Endlich war in Hilde etwas angekommen, eine Erkenntnis, ein Durchblick, ein Zeichen für die Veränderung zum Besseren.
Hilde warf ihren Kopf in den Nacken und lachte schrill. Nie wieder. Nie wieder würde sie diese Berge mit sich schleppen, Gewichte von A nach B tragen unter Aufbietung ihrer letzten Kräfte, unter Bloßlegung ihrer empfindlichen Nervenstränge.
Hilde kreischte auf, riss ihre Arme in die Luft.
Die Mutter wich zurück, schob das Kind vor sich her und floh, als Hilde die Entscheidung traf.
Sie würde es zerstören, alles Unnötige irreparabel vernichten. Nichts mehr sollte davon übrig bleiben. Nichts, dass ihre Gedanken, ihre Gefühle oder ihre Sinne belastete, ihr Pflichten auferlegte, die sie verabscheute, die niemandem weiterhalfen.
Zu Asche brennen würde sie alles, was vorgab unerlässlich zu sein.

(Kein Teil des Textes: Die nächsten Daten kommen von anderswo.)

-- ==== Sys2Proof/Machine/State/Rec.lean ====
section
/-! DEFINITION. Carafe (R315–R345): records, write units, segments, drives, pairs and captures, as far as no register
holds them. -/

namespace Sys2Proof.Machine

/-- R324: a record with the write units that hold its bytes. -/
structure CRec where
  stream  : Nat
  typ     : Nat
  flags   : Nat
  seq     : Nat
  time    : Nat
  count   : Nat
  payload : List Byte
  units   : List Nat
  pair    : Nat
  pseg    : Nat
  /-- R337: the position of its first write unit in the segment. -/
  pos     : Nat := 0
  deriving DecidableEq, Repr, Inhabited

/-- R324: the bytes a record takes, 8-byte aligned. -/
def CRec.size (r : CRec) : Nat := (32 + r.payload.length + 7) / 8 * 8

/-- R326: a record formed for a stream and not yet offered to staging. -/
structure Offer where
  stream  : Nat
  time    : Nat
  flags   : Nat
  payload : List Byte
  deriving DecidableEq, Repr, Inhabited

/-- R326: the interval in progress of a CELL_DEC or SIGNALS stream: the definition in force when it began, its first
cycle and that cycle's T_k (ns), its cycles so far, and per cycle, newest first, the signals, or per ring the slots. -/
structure StrmAcc where
  cfg   : Nat × Nat
  k0    : Nat
  t0    : Nat
  n     : Nat := 0
  sigs  : List (List Int) := []
  slots : List (List (List (Option (List Byte)))) := []
  deriving DecidableEq, Repr, Inhabited

/-- R328: a write unit: its segment, bytes, streams with the highest sequence ending in it, capture, whether it has
been sent and the drives on which it has completed. -/
structure CUnit where
  id      : Nat
  seg     : Nat
  bytes   : Nat
  streams : List (Nat × Option Nat)
  cap     : Option Nat
  sent    : Bool
  done    : List Nat
  complete : Bool
  deriving DecidableEq, Repr, Inhabited

/-- R323, R325: a segment in use. phase 0 open, 1 full, 2 its index is being written. -/
structure CSeg where
  id     : Nat
  pair   : Nat
  pseg   : Nat
  cap    : Option Nat
  off    : Nat
  phase  : Nat
  /-- R323: OPEN_TIME, ns. -/
  openAt : Nat := 0
  index  : List Nat
  flush  : List Nat
  deriving DecidableEq, Repr, Inhabited

/-- R328: the open write unit. -/
structure COpen where
  id      : Nat
  start   : Nat
  streams : List (Nat × Option Nat)
  firstAt : Nat
  deriving DecidableEq, Repr, Inhabited

/-- R315, R318: what a command at a drive is for. -/
inductive CUse where
  | data (unit : Nat)
  | index (seg : Nat)
  | flush (seg : Nat)
  | super
  | copyRead (pair pos : Nat)
  | rebuild (pair pos : Nat)
  deriving DecidableEq, Repr, Inhabited

/-- R291, R294, R330: a command outstanding: the end of its lease (module time), whether it is a retry, and the end of its
Abort. -/
structure CCmd where
  id      : Nat
  drive   : Nat
  use     : CUse
  due     : Nat
  retried : Bool
  abort   : Option Nat
  deriving DecidableEq, Repr, Inhabited

/-- R332: a capture: window in cycles [start, end_), bytes pinned, issued and complete, and its cycles' records, oldest
first. -/
structure CCap where
  id     : Nat
  tg     : Nat
  start  : Nat
  end_   : Nat
  srcs   : Nat
  flags  : Nat
  trigs  : Nat
  tgNs   : Nat
  total  : Nat
  issued : Nat
  done   : Nat
  ended  : Bool
  seg    : Option Nat
  segs   : List (Nat × Nat)
  data   : List (Nat × List CRec) := []
  deriving DecidableEq, Repr, Inhabited

/-- R332: a drained capture: its segments, and its records with their offsets in the data drained. -/
structure CapDone where
  id   : Nat
  segs : List (Nat × Nat)
  recs : List (Nat × CRec)
  deriving DecidableEq, Repr, Inhabited

/-- R327: one stream. -/
structure CStream where
  /-- pending gap: first sequence, number, first and last TIME, cause -/
  pend   : Option (Nat × Nat × Nat × Nat × Nat) := none
  gapAt  : Option Nat := none
  /-- bytes of the present second, for RATE -/
  sec    : Nat := 0
  bytes  : Nat := 0
  acc    : Option StrmAcc := none
  deriving DecidableEq, Repr, Inhabited

/-- R316–R322: one drive. -/
structure CDrive where
  nseg   : Nat := 0
  super  : Option Superblock := none
  smartAt : Option Nat := none
  /-- R338: position of the copy and its end; no copy before an instant, for the rate. -/
  copy   : Option (Nat × Nat) := none
  copyAt : Nat := 0
  deriving DecidableEq, Repr, Inhabited

/-- R319–R321: one pair. -/
structure CPair where
  held   : Bool := false
  next   : Nat := 0
  deriving DecidableEq, Repr, Inhabited

structure RecSt where
  stream  : Tbl CStream := []
  drive   : Tbl CDrive := []
  pair    : Tbl CPair := []
  /-- R319: layout and link widths in force. -/
  layout  : Nat := 0
  x4Ports     : Nat := 0
  nseg    : Nat := 0
  gen     : Nat := 0
  ckptAt  : Nat := 0
  /-- R340, Crema: the store, the last CAP_ID. -/
  storeId : Option Nat := none
  capId   : Nat := 0
  /-- R327: bytes staged, records staged in order of admission, durable records. -/
  used    : Nat := 0
  staged  : List CRec := []
  stored  : List CRec := []
  /-- R326: records formed, oldest first; R331: SV frames accepted since the last cycle written, with their instants. -/
  offered : List Offer := []
  svIn    : List (Nat × List Byte) := []
  /-- R337: write units that no member can read. -/
  lost    : List Nat := []
  /-- R477: records written with a failed CRC: stream, sequence. -/
  bad     : List (Nat × Nat) := []
  units   : List CUnit := []
  segs    : List CSeg := []
  opened  : Option (Nat × COpen) := none
  cmds    : List CCmd := []
  /-- R318: commands that wait for a credit: drive, use, retried. -/
  waiting : List (Nat × CUse × Bool) := []
  nextId  : Nat := 0
  syncing : Bool := false
  /-- R322: a pair has changed state since the last checkpoint. -/
  ckptDue : Bool := false
  /-- R331, R333: the records of the cycles in the ring, oldest first, and their bytes; the first discarded cycle while
  blocked, and the runs of cycles discarded. -/
  ring     : List (Nat × List CRec) := []
  ringUsed : Nat := 0
  blocked  : Option Nat := none
  cuts     : List (Nat × Nat) := []
  /-- R332: the captures drained. -/
  capDone  : List CapDone := []
  /-- R337: what no member can read of them: CAP_ID, stream, cycle. -/
  capLost  : List (Nat × Nat × Nat) := []
  caps    : List CCap := []
  lastEnd : Nat := 0
  goose   : Bool := false
  deriving DecidableEq, Repr, Inhabited

end Sys2Proof.Machine
end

Alles was ihr erzählen wollte, dass die Anhäufung von Müll unumgänglich sein, dass ein Kind, eine Familie benötigte, was ein Mensch alleine nicht annähernd zu benötigen glaubte.

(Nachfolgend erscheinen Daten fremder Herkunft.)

-- ==== Sys2Proof/Machine/State.lean ====
section
/-! DEFINITION. The machine's whole state as plain data, the reasons a step can stop, and the state after reset. -/

namespace Sys2Proof.Machine

/-- Faults. No command of the module stops it: every happening the spec describes leads to a next state. -/
inductive Fault where
  /-- Raised by nobody: it keeps the type closed and inhabited. Safe. -/
  | neverRaised
  deriving DecidableEq, Repr

/-- Refusals: the commands without a meaning. -/
inductive Refusal where
  /-- Raised by the arms of `exec` that have no meaning yet, with the mnemonic. Safe: the model stops. -/
  | notModelled (mnemonic : String)
  deriving DecidableEq, Repr

/-- The state of the module. -/
structure State where
  /-- Time elapsed on the root clock, in units of 125 ps (R21, R43). -/
  now     : Nat := 0
  /-- R10–R14: the register file; an unlisted register reads its reset word. -/
  regs    : List (Reg × Word) := []
  /-- The model's own counter of free values taken (no state of the spec). DESIGN CHOICE, log entry 12. -/
  free    : Nat := 0
  clk     : ClkSt := {}
  mgmt    : MgmtSt := {}
  log     : LogSt := {}
  pwr     : PwrSt := {}
  start   : StartSt := {}
  link    : LinkSt := {}
  cells   : CellsSt := {}
  eng     : EngSt := {}
  grid    : GridSt := {}
  mppt    : MpptSt := {}
  frt     : FrtSt := {}
  bus     : BusSt := {}
  mtr     : MtrSt := {}
  lanes   : LanesSt := {}
  carafe  : RecSt := {}
  wear    : WearSt := {}
  safe    : SafeSt := {}
  ana     : AnaSt := {}
  pour    : PourSt := {}
  pins    : PinSt := {}
  /-- R331: capture triggers raised since the last freeze: module time, source (R331: 0 table action,
  1 HOLD, 2 halt, 3 software, 4 GOOSE), number of the source. -/
  capAsk  : List (Nat × Nat × Nat) := []
  /-- The commands waiting, first in, first out. DESIGN CHOICE, log entry 2. -/
  pending : List Instr := []
  deriving DecidableEq, Repr

/-- R420: the restore of every switchable domain from OFF, in the order of the table. -/
def resetPlan : List RestoreStep :=
  [⟨[1], 400 * 8000, 3⟩, ⟨[20], 100 * 8000, 3⟩, ⟨[5], 50 * 8000, 3⟩, ⟨[7], 25 * 8000000, 3⟩,
   ⟨[2, 3, 4], 150 * 8000, 3⟩, ⟨[17], 20 * 8000000, 3⟩, ⟨[9, 10, 11, 12, 13, 14, 15, 16], 2 * 8000000, 3⟩,
   ⟨[8], 8000000, 3⟩, ⟨[19], 8000000, 3⟩, ⟨[18], 30 * 8000000, 3⟩]

/-- The module right after power-up (R424, R439 at time 0): both inputs valid, CREMA and SAFE on with the start of Crema
still to be made (R425, R429), every switchable domain coming on under R420 in the cold start; every register at its
Reset value (an unlisted register reads it), the log and every memory empty. DESIGN CHOICE, log entry 3: unsafe. -/
def State.reset : State where
  regs    := [(⟨27, 0, 0⟩, 0xFFFFEFFE), (⟨28, 0, 0⟩, 0x3FF), (⟨34, 0, 0⟩, 3)]
  log     := { seqLost := true }
  pwr     := { plan := resetPlan, stepEnd := 400 * 8000, cutOff := true }
  start   := { cold := true }

end Sys2Proof.Machine
end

Die Raffgier, der Wahn Gegenstände zu horten und mit sich zu führen, die nicht vergänglich waren, die weder ihren Rückweg in den Kreislauf der Natur fänden, noch notwendig zeigten für das pure, einfache Überleben, sollte in einer wilden Stichflamme zum Himmel schreien.

Ein Ende der Macht des Konsums, der Anhäufung und dem Mitschleppen von Nichtigkeiten sollte gefeiert werden in einer mächtigen Explosion.
Plastik schmolz, Gegenstände schossen in die Höhe, sandten Stichflammen aus, die in weiten Kreisen um die Anwesenden rasten, Mahnung spielten für jeden Fehl, der die Welt heimsuchte.
Hilda lachte irre.
Asche, nichts als Asche sollte übrig bleiben von allem, was ihr so unerlässlich schien. Asche, nichts als Asche sollte übrig bleiben von der Unsinnigkeit ihrer eigenen Existenz.